DIRECTIONS FOR THIS TASK
Look in the material below for the line holding "foldByte_acc_significant, hcnt, bitsValue_leftBits_byte]". Set it down exactly, with each later line up to and including the line holding "exact ⟨takeAll u, by".

::::

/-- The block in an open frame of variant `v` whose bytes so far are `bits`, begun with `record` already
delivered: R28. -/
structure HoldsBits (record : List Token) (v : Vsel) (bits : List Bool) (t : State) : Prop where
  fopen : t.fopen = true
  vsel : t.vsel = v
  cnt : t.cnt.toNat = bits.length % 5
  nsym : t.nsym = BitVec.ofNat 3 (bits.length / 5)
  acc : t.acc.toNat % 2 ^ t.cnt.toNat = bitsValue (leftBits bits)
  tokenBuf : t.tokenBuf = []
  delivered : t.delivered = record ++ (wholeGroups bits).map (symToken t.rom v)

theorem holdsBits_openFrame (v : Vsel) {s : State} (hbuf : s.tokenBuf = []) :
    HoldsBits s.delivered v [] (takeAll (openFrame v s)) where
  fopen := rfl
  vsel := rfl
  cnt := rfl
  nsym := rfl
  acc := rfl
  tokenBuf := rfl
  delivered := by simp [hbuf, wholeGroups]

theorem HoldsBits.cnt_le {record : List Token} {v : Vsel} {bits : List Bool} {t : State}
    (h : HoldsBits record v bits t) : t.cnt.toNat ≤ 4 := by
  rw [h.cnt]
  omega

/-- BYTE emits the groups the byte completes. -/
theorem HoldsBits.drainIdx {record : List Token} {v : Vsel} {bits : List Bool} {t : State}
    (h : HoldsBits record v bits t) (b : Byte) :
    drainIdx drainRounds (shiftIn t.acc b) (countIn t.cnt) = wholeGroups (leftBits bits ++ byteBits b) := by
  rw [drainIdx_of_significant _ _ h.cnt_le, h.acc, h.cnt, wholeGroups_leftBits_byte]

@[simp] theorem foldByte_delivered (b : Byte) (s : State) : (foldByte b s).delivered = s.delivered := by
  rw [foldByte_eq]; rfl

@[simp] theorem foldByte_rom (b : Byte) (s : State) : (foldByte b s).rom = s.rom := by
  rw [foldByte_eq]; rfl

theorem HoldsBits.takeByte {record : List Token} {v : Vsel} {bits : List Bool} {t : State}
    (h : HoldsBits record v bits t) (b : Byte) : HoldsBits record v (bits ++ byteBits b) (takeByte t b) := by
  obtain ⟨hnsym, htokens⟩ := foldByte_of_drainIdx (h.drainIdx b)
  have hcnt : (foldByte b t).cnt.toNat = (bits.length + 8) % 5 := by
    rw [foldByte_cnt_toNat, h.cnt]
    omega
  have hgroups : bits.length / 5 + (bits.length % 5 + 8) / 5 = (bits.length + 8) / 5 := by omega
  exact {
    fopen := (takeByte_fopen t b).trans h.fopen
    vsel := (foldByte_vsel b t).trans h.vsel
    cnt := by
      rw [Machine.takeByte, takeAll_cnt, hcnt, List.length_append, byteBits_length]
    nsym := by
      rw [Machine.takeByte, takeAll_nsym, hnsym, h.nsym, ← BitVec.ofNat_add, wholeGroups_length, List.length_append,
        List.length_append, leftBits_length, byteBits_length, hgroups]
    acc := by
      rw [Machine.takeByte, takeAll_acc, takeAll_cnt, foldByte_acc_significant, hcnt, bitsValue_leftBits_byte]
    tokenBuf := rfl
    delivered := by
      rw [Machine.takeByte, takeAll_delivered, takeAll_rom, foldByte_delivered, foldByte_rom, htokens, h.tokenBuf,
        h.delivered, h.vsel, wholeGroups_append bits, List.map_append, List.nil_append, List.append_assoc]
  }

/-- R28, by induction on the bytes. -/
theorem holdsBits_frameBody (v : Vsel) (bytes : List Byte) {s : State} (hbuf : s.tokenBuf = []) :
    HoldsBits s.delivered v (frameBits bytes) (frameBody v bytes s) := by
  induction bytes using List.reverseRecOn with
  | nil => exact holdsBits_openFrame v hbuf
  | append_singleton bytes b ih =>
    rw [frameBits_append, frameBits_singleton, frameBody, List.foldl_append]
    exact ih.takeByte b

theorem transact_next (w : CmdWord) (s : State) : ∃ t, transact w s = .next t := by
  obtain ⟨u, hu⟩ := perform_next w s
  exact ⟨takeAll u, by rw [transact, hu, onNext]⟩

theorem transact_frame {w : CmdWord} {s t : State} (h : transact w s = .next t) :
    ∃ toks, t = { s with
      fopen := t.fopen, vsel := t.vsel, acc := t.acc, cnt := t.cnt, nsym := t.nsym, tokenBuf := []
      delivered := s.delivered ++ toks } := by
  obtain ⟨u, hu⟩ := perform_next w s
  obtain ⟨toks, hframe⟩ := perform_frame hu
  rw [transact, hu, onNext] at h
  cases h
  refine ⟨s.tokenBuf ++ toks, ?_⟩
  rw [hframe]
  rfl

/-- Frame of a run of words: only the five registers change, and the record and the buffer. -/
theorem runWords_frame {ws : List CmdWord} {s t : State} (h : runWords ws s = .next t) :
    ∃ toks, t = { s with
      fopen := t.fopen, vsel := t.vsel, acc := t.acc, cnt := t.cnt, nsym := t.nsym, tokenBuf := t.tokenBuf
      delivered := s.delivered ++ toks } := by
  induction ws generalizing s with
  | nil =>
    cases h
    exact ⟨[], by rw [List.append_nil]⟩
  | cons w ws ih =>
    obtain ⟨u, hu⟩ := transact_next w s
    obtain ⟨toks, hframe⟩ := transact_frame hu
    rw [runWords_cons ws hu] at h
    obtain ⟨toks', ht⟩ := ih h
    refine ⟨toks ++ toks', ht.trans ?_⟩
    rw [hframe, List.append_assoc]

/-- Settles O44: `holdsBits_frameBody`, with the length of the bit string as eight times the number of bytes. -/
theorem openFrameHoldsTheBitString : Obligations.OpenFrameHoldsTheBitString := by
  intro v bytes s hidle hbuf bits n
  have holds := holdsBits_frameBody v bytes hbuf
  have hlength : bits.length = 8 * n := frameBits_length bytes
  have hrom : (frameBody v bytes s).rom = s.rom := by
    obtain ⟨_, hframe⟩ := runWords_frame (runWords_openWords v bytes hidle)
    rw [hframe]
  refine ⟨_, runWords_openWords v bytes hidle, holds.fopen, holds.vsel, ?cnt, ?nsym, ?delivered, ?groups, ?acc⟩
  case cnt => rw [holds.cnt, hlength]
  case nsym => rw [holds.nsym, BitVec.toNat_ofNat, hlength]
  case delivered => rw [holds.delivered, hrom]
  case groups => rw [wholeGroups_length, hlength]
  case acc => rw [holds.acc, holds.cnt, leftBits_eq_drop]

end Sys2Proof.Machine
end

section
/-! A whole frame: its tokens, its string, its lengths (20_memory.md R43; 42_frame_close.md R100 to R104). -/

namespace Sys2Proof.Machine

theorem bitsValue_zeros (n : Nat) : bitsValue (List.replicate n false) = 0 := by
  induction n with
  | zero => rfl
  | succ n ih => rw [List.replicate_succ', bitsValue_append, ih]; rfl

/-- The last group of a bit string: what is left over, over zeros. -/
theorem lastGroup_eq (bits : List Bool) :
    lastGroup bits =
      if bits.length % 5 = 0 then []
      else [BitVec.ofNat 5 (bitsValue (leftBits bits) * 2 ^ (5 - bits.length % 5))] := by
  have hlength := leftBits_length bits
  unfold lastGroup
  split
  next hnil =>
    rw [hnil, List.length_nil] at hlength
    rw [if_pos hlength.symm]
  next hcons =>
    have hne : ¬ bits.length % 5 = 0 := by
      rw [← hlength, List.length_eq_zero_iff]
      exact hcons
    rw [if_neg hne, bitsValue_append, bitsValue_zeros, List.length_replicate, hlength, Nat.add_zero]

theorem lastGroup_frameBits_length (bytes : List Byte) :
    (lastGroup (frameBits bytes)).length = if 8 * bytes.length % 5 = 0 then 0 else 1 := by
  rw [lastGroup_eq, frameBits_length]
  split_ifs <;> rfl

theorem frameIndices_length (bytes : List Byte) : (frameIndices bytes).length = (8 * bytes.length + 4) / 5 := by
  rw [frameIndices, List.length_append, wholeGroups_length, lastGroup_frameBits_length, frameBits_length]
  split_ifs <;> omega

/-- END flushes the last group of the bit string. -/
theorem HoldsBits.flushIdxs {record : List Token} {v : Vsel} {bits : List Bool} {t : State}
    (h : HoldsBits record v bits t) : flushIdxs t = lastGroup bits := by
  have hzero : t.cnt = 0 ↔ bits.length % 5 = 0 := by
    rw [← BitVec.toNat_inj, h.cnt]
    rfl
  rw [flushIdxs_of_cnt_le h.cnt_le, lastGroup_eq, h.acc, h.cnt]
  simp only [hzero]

::::

SOLVED PROBLEM
      rw [Machine.takeByte, takeAll_acc, takeAll_cnt, foldByte_acc_significant, hcnt, bitsValue_leftBits_byte]
    tokenBuf := rfl
    delivered := by
      rw [Machine.takeByte, takeAll_delivered, takeAll_rom, foldByte_delivered, foldByte_rom, htokens, h.tokenBuf,
        h.delivered, h.vsel, wholeGroups_append bits, List.map_append, List.nil_append, List.append_assoc]
  }

/-- R28, by induction on the bytes. -/
theorem holdsBits_frameBody (v : Vsel) (bytes : List Byte) {s : State} (hbuf : s.tokenBuf = []) :
    HoldsBits s.delivered v (frameBits bytes) (frameBody v bytes s) := by
  induction bytes using List.reverseRecOn with
  | nil => exact holdsBits_openFrame v hbuf
  | append_singleton bytes b ih =>
    rw [frameBits_append, frameBits_singleton, frameBody, List.foldl_append]
    exact ih.takeByte b

theorem transact_next (w : CmdWord) (s : State) : ∃ t, transact w s = .next t := by
  obtain ⟨u, hu⟩ := perform_next w s
  exact ⟨takeAll u, by rw [transact, hu, onNext]⟩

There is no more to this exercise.